_Problem to work on_:
Starting at the first line of the data below, write out each line exactly until you reach the line containing "### Completion -/", and include that line too.

Items listed in a dataset
-- ==== Sys2Proof/Machine/Ops.lean ====
section
/-! DEFINITION. The named operations: MemRead and MemWrite on BUF, the registers by offset, acceptance, dropping and
completion of a command (10_state.md R41 to R44, 60_exceptions.md R150), and the reset of the block (70_reset_and_hazards.md
R161). -/

namespace Sys2Proof.Machine

/-! ### BUF -/

/-- What an address that nothing has written reads as: a free value for each address (20_memory.md R50). Log entry 2. -/
def unlistedByte (a : Nat) : Byte := Config.powerOnByte a

/-- The listed byte at an address, if there is one. -/
def memLookup : Memory → Nat → Option Byte
  | [], _ => none
  | c :: m, a => if c.1 = a then some c.2 else memLookup m a

/-- MemRead(addr, 1) (00_scope.md R10). -/
def memRead (m : Memory) (a : Nat) : Byte :=
  match memLookup m a with
  | some v => v
  | none => unlistedByte a

/-- MemWrite(addr, 1, v) (00_scope.md R10), keeping the addresses rising. -/
def memWrite : Memory → Nat → Byte → Memory
  | [], a, v => [(a, v)]
  | c :: m, a, v =>
    if a < c.1 then (a, v) :: c :: m
    else if a = c.1 then (a, v) :: m
    else c :: memWrite m a v

/-- A command's writes, in order. -/
def memWriteAll : Memory → List Host.Cell → Memory
  | m, [] => m
  | m, c :: cs => memWriteAll (memWrite m c.1 c.2) cs

/-- Every listed address is above a bound, and the addresses rise. -/
def Memory.risesFrom : Nat → Memory → Bool
  | _, [] => true
  | lo, c :: m => decide (lo ≤ c.1) && Memory.risesFrom (c.1 + 1) m

/-- The canonical form: strictly rising addresses, so no repeats. -/
def Memory.wf (m : Memory) : Bool := Memory.risesFrom 0 m

/-- No listed address is outside BUF. -/
def Memory.within (memBytes : Nat) (m : Memory) : Bool := m.all fun c => decide (c.1 < memBytes)

/-- "index i at base + i" (20_memory.md R56): a byte sequence as cells. -/
def layOut : Nat → List Byte → List Host.Cell
  | _, [] => []
  | base, b :: bs => (base, b) :: layOut (base + 1) bs

/-- The n bytes from an address. -/
def readBytes (m : Memory) (base n : Nat) : List Byte := (List.range n).map fun i => memRead m (base + i)

/-! ### Completion -/

/-- The PackedBitmap metadata a packing command reports (10_state.md R39). -/
structure PackedMeta where
  bytes : Word
  bytesPerPage : Word
  pageCount : Word
  width : Word
  height : Word
  info : Word
  deriving DecidableEq, Repr

/-- What a successful command does: its MemWrites in order and the result registers it writes. -/
structure Effect where
  writes : List Host.Cell
  packed : Option PackedMeta
  txtLen : Option Word
  size : Option Word
  deriving DecidableEq, Repr

/-- The six registers of the PackedBitmap metadata, when the command writes them (10_state.md R39). -/
def writePacked (r : ResultRegs) (p : Option PackedMeta) : ResultRegs :=
  match p with
  | some q =>
    { r with bytes := q.bytes, bytesPerPage := q.bytesPerPage, pageCount := q.pageCount, width := q.width,
             height := q.height, info := q.info }
  | none => r

/-- A result register that the command writes or leaves. -/
def writeIfAny (old : Word) (new : Option Word) : Word :=
  match new with
  | some v => v
  | none => old

/-- The result registers after a successful command (10_state.md R39). -/
def writeResults (r : ResultRegs) (e : Effect) : ResultRegs :=
  { writePacked r e.packed with txtLen := writeIfAny r.txtLen e.txtLen, size := writeIfAny r.size e.size }

/-- `finish`: all MemWrites, all result registers and STATUS in one step, the in-flight command cleared (10_state.md R44). -/
def finishOk (s : State) (e : Effect) : State :=
  { s with buf := memWriteAll s.buf e.writes, res := writeResults s.res e, status := s.status.succeeded, inflight := none }

/-- `raise Error(code, detail)`: STATUS and nothing else, the in-flight command cleared (60_exceptions.md R150). -/
def raiseError (s : State) (e : CmdError) : State :=
  { s with status := s.status.failed e, inflight := none }

/-- The completion step of a command whose rule evaluated to a result (10_state.md R44). -/
def completeWith (s : State) (r : Except CmdError Effect) : Host.Outcome State Fault Refusal :=
  match r with
  | .ok e => .next (finishOk s e)
  | .error e => .next (raiseError s e)

/-- A command's checks, then its effect: "A command's pseudocode first runs all of its checks, then all of its writes"
(00_scope.md R10). -/
def checked (failure : Option CmdError) (effect : Unit → Effect) : Except CmdError Effect :=
  match failure with
  | some e => .error e
  | none => .ok (effect ())

/-- L: the latch snapshot of the in-flight command (10_state.md R42). With no command in flight, the snapshot that an
acceptance would take now. Log entry 8. -/
def State.latched (s : State) : ConfigRegs :=
  match s.inflight with
  | some c => c.latch
  | none => s.cfg

/-! ### Acceptance and dropping -/

/-- A CMD write while STATUS.BUSY = 0 (10_state.md R41, R42). The delay of the completion is a free value (log entry 5). -/
def accept (s : State) (w : Word) : State :=
  { s with
    cmd := w
    status := Status.accepted
    inflight := some { word := w, latch := s.cfg, delay := Config.completionDelay s.draws }
    draws := s.draws + 1 }

/-- A CMD write while STATUS.BUSY = 1 (10_state.md R43). -/
def drop (s : State) : State := { s with status := s.status.dropped }

/-- A host write of w to CMD: accepted or dropped by STATUS.BUSY (10_state.md R23). Log entry 16. -/
def writeCmd (s : State) (w : Word) : State := if s.status.busy then drop s else accept s w

/-! ### The register window -/

/-- The offset of a register (10_state.md R22). -/
def Reg.offset : Reg → BitVec 8
  | .cmd => 0x00
  | .status => 0x04
  | .config => 0x08
  | .width => 0x0C
  | .height => 0x10
  | .threshold => 0x14
  | .lineBreak => 0x18
  | .pixBase => 0x1C
  | .pixLen => 0x20
  | .lmapBase => 0x24
  | .outBase => 0x28
  | .srcBase => 0x2C
  | .srcLen => 0x30
  | .txtBase => 0x34
  | .resBytes => 0x38
  | .resBytesPerPage => 0x3C
  | .resPageCount => 0x40
  | .resWidth => 0x44
  | .resHeight => 0x48
  | .resInfo => 0x4C
  | .resTxtLen => 0x50
  | .resSize => 0x54

/-- The register at an offset, if the map lists one there (10_state.md R22). -/
def regAt (offset : BitVec 8) : Option Reg :=
  match offset.toNat with
  | 0x00 => some .cmd
  | 0x04 => some .status
  | 0x08 => some .config
  | 0x0C => some .width
  | 0x10 => some .height
  | 0x14 => some .threshold
  | 0x18 => some .lineBreak
  | 0x1C => some .pixBase
  | 0x20 => some .pixLen
  | 0x24 => some .lmapBase
  | 0x28 => some .outBase
  | 0x2C => some .srcBase
  | 0x30 => some .srcLen
  | 0x34 => some .txtBase
  | 0x38 => some .resBytes
  | 0x3C => some .resBytesPerPage
  | 0x40 => some .resPageCount
  | 0x44 => some .resWidth
  | 0x48 => some .resHeight
  | 0x4C => some .resInfo
  | 0x50 => some .resTxtLen
  | 0x54 => some .resSize
  | _ => none

/-- A read of a register: its current value, no side effect (10_state.md R49, 20_memory.md R60, R67). -/
def readReg (s : State) : Reg → Word
  | .cmd => s.cmd
  | .status => s.status.toWord
  | .config => s.cfg.config
  | .width => s.cfg.width
  | .height => s.cfg.height
  | .threshold => s.cfg.threshold
  | .lineBreak => s.cfg.lineBreak
  | .pixBase => s.cfg.pixBase
  | .pixLen => s.cfg.pixLen
  | .lmapBase => s.cfg.lmapBase
  | .outBase => s.cfg.outBase
  | .srcBase => s.cfg.srcBase
  | .srcLen => s.cfg.srcLen
  | .txtBase => s.cfg.txtBase
  | .resBytes => s.res.bytes
  | .resBytesPerPage => s.res.bytesPerPage
  | .resPageCount => s.res.pageCount
  | .resWidth => s.res.width
  | .resHeight => s.res.height
  | .resInfo => s.res.info
  | .resTxtLen => s.res.txtLen
  | .resSize => s.res.size

/-- The bits of CONFIG that store: 31:7 are reserved (10_state.md R29). -/
def configMask : Word := 0x7F

/-- The bits of THRESHOLD that store: 31:8 are reserved (10_state.md R32). -/
def thresholdMask : Word := 0xFF

/-- A write to a RW register of the configuration set; reserved bits are ignored (10_state.md R29, R32, R49). Any other
register is left alone. -/
def writeConfigReg (L : ConfigRegs) (r : Reg) (v : Word) : ConfigRegs :=
  match r with
  | .config => { L with config := v &&& configMask }
  | .width => { L with width := v }
  | .height => { L with height := v }
  | .threshold => { L with threshold := v &&& thresholdMask }
  | .lineBreak => { L with lineBreak := v }
  | .pixBase => { L with pixBase := v }
  | .pixLen => { L with pixLen := v }
  | .lmapBase => { L with lmapBase := v }
  | .outBase => { L with outBase := v }
  | .srcBase => { L with srcBase := v }
  | .srcLen => { L with srcLen := v }
  | .txtBase => { L with txtBase := v }
  | .cmd | .status | .resBytes | .resBytesPerPage | .resPageCount | .resWidth | .resHeight | .resInfo | .resTxtLen
  | .resSize => L

/-- A write of a register: CMD starts or drops a command, RW registers store, RO registers ignore (10_state.md R22, R49). -/
def writeReg (s : State) (r : Reg) (v : Word) : State :=
  match r with
  | .cmd => writeCmd s v
  | _ => { s with cfg := writeConfigReg s.cfg r v }

/-- A read at an offset: an unlisted one reads as zero (10_state.md R22). -/
def readOffset (s : State) (offset : BitVec 8) : Word :=
  match regAt offset with
  | some r => readReg s r
  | none => 0

/-- A write at an offset: an unlisted one ignores it (10_state.md R22). -/
def writeOffset (s : State) (offset : BitVec 8) (v : Word) : State :=
  match regAt offset with
  | some r => writeReg s r v
  | none => s

/-! ### Reset -/

/-- The addresses of a region that exist in BUF. -/
def regionAddrs (memBytes : Nat) (r : Region) : List Nat :=
  (List.range (min r.len (memBytes - r.base))).map (r.base + ·)

/-- The free values that the write regions of a command in flight take at a reset (70_reset_and_hazards.md R161). Log
entry 4. -/
def resetCells (memBytes draw : Nat) (rs : List Region) : List Host.Cell :=
  rs.flatMap fun r => (regionAddrs memBytes r).map fun a => (a, Config.resetByte draw a)

/-- BUF after a reset: "Reset writes no BUF byte", but the write regions of a command in flight become unspecified
(70_reset_and_hazards.md R161). -/
def resetBuf (s : State) : Memory :=
  match s.inflight with
  | some c => memWriteAll s.buf (resetCells s.params.memBytes s.draws (inflightWrites c))
  | none => s.buf

/-- The reset input (70_reset_and_hazards.md R161): registers at their reset values, no command in flight. The host, the
sticky faults (60_exceptions.md R155: "never cleared") and the parameters are outside the block. Log entry 14. -/
def resetBlock (s : State) : State :=
  { s with
    cmd := 0
    status := Status.atReset
    cfg := ConfigRegs.atReset
    res := ResultRegs.atReset
    inflight := none
    buf := resetBuf s
    draws := s.draws + 1 }

end Sys2Proof.Machine
end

_Exercise answer_:
-- ==== Sys2Proof/Machine/Ops.lean ====
section
/-! DEFINITION. The named operations: MemRead and MemWrite on BUF, the registers by offset, acceptance, dropping and
completion of a command (10_state.md R41 to R44, 60_exceptions.md R150), and the reset of the block (70_reset_and_hazards.md
R161). -/

namespace Sys2Proof.Machine

/-! ### BUF -/

/-- What an address that nothing has written reads as: a free value for each address (20_memory.md R50). Log entry 2. -/
def unlistedByte (a : Nat) : Byte := Config.powerOnByte a

/-- The listed byte at an address, if there is one. -/
def memLookup : Memory → Nat → Option Byte
  | [], _ => none
  | c :: m, a => if c.1 = a then some c.2 else memLookup m a

/-- MemRead(addr, 1) (00_scope.md R10). -/
def memRead (m : Memory) (a : Nat) : Byte :=
  match memLookup m a with
  | some v => v
  | none => unlistedByte a

/-- MemWrite(addr, 1, v) (00_scope.md R10), keeping the addresses rising. -/
def memWrite : Memory → Nat → Byte → Memory
  | [], a, v => [(a, v)]
  | c :: m, a, v =>
    if a < c.1 then (a, v) :: c :: m
    else if a = c.1 then (a, v) :: m
    else c :: memWrite m a v

/-- A command's writes, in order. -/
def memWriteAll : Memory → List Host.Cell → Memory
  | m, [] => m
  | m, c :: cs => memWriteAll (memWrite m c.1 c.2) cs

/-- Every listed address is above a bound, and the addresses rise. -/
def Memory.risesFrom : Nat → Memory → Bool
  | _, [] => true
  | lo, c :: m => decide (lo ≤ c.1) && Memory.risesFrom (c.1 + 1) m

/-- The canonical form: strictly rising addresses, so no repeats. -/
def Memory.wf (m : Memory) : Bool := Memory.risesFrom 0 m

/-- No listed address is outside BUF. -/
def Memory.within (memBytes : Nat) (m : Memory) : Bool := m.all fun c => decide (c.1 < memBytes)

/-- "index i at base + i" (20_memory.md R56): a byte sequence as cells. -/
def layOut : Nat → List Byte → List Host.Cell
  | _, [] => []
  | base, b :: bs => (base, b) :: layOut (base + 1) bs

/-- The n bytes from an address. -/
def readBytes (m : Memory) (base n : Nat) : List Byte := (List.range n).map fun i => memRead m (base + i)

/-! ### Completion -/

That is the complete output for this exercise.